/-- Every instruction but STATUS_CLEAR sets an error bit by its EV_ERROR alone, and the EV_ERROR carries its word (R251, R95). -/
theorem exec_reports_cases {i : Instr} (h : exec i s = .next t) :
    (∃ es, Reports (encodeWord i) es s t) ∨ ∃ m, i = .statusClear m ∧ t = clearStatus m s := by
  cases i with
  | nop => cases h; exact .inl ⟨_, reports_nil rfl rfl⟩
  | packet len p =>
    obtain ⟨-, rfl⟩ | ⟨-, -, rfl⟩ | ⟨rfl, -, rfl⟩ := exec_packet_cases h
    · exact .inl ⟨_, reports_raise ..⟩
    · exact .inl ⟨_, reports_notice rfl rfl rfl⟩
    · exact .inl ⟨_, reports_dataPacket ..⟩
  | flush => cases h; exact .inl ⟨_, reports_notice rfl rfl rfl⟩
  | sessionReset => cases h; exact .inl ⟨_, reports_nil rfl rfl⟩
  | setSkip k => cases h; exact .inl ⟨_, reports_nil rfl rfl⟩
  | loadDefault => rw [exec_loadDefault_iff] at h; subst h; exact .inl ⟨_, reports_nil rfl rfl⟩
  | calWrite laser f v =>
    obtain ⟨-, rfl⟩ | ⟨id, -, rfl⟩ := exec_calWrite_cases h
    · exact .inl ⟨_, reports_raise ..⟩
    · exact .inl ⟨_, reports_nil rfl rfl⟩
  | calRead laser f =>
    obtain ⟨-, rfl⟩ | ⟨id, -, rfl⟩ := exec_calRead_cases h
    · exact .inl ⟨_, reports_raise ..⟩
    · exact .inl ⟨_, reports_notice rfl rfl rfl⟩
  | regRead r => cases h; exact .inl ⟨_, reports_notice rfl rfl rfl⟩
  | statusClear m => cases h; exact .inr ⟨m, rfl, rfl⟩

/-- A rejected command reports ILLEGAL_CMD (R253), any other what its instruction does. -/
theorem runCommand_reports_cases {c : Command} (h : runCommand c s = .next t) :
    (∃ es, Reports c.word es s t) ∨ ∃ m, decode c = .ok (.statusClear m) ∧ t = clearStatus m s := by
  obtain ⟨i, hd, hi⟩ | ⟨reason, -, rfl⟩ := runCommand_cases h
  · obtain ⟨rfl, -⟩ := encodeInvertsDecode c i hd
    obtain hes | ⟨m, rfl, ht⟩ := exec_reports_cases hi
    · exact .inl hes
    · exact .inr ⟨m, hd, ht⟩
  · exact .inl ⟨_, reports_raise ..⟩

/-! ### Commands that report no error (R258) -/

/-- If no error is recorded in `t`, none was in `s`, and none is among the events appended in between. -/
def SafeBetween (s t : State) : Prop :=
  noRecordedFault t = true → noRecordedFault s = true ∧ ∃ es, t.events = s.events ++ es ∧ ∀ e ∈ es, e.isError = false

theorem SafeBetween.refl (s : State) : SafeBetween s s := fun h => ⟨h, [], (List.append_nil _).symm, by simp⟩

theorem SafeBetween.trans {u : State} (h : SafeBetween s t) (h' : SafeBetween t u) : SafeBetween s u := by
  intro hu
  obtain ⟨ht, fs, he', hfs⟩ := h' hu
  obtain ⟨hs, es, he, hes⟩ := h ht
  exact ⟨hs, es ++ fs, by rw [he', he, List.append_assoc], List.forall_mem_append.2 ⟨hes, hfs⟩⟩

/-- Each EV_ERROR leaves its bit at 1, so error bits at 0 show that there was none. -/
theorem Reports.safeBetween {word : U32} {es : List Event} (h : Reports word es s t) : SafeBetween s t := by
  intro ht
  have hclear (k : ErrorKind) : statusHas k.bit s = false ∧ es.any (Event.raises k.bit) = false := by
    rw [← Bool.or_eq_false_iff, ← h.status]; exact (noRecordedFault_iff t).1 ht k
  refine ⟨(noRecordedFault_iff s).2 fun k => (hclear k).1, es, h.events, fun e he => ?_⟩
  cases e with
  | error k w a1 a2 a3 => exact absurd (raises_bit_iff.2 ⟨w, a1, a2, a3, rfl⟩) (List.any_eq_false.1 (hclear k).2 _ he)
  | point | frameEnd | packet | calData | regData => rfl

/-- A command's opcode is that of the instruction it decodes to (R80). -/
theorem opNumber_of_decode {c : Command} {i : Instr} (h : decode c = .ok i) : opNumber c = (opCode (instrOp i)).toNat := by
  obtain ⟨rfl, -⟩ := encodeInvertsDecode c i h
  have ho := opOfWord_encodeWord i
  rw [opOfWord_eq] at ho
  exact (opOfNumber_eq_some_iff _ _).1 ho

/-- Only STATUS_CLEAR takes the record of an error away. -/
theorem runCommand_safeBetween {c : Command} (hc : opNumber c ≠ 9) (h : runCommand c s = .next t) : SafeBetween s t := by
  obtain ⟨es, hes⟩ | ⟨m, hd, -⟩ := runCommand_reports_cases h
  · exact hes.safeBetween
  · exact absurd (opNumber_of_decode hd) hc

end Sys2Proof.Machine
end

section
/-! PROOFS. The error mechanism (R251 to R258): O8, O21, O23, O53. -/

namespace Sys2Proof.Machine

- - - - - - -

→ Try it:
Lines of the material that contain the word "encodeInvertsDecode" are to be gathered.

→ Exercise result:
  · obtain ⟨rfl, -⟩ := encodeInvertsDecode c i hd
  obtain ⟨rfl, -⟩ := encodeInvertsDecode c i h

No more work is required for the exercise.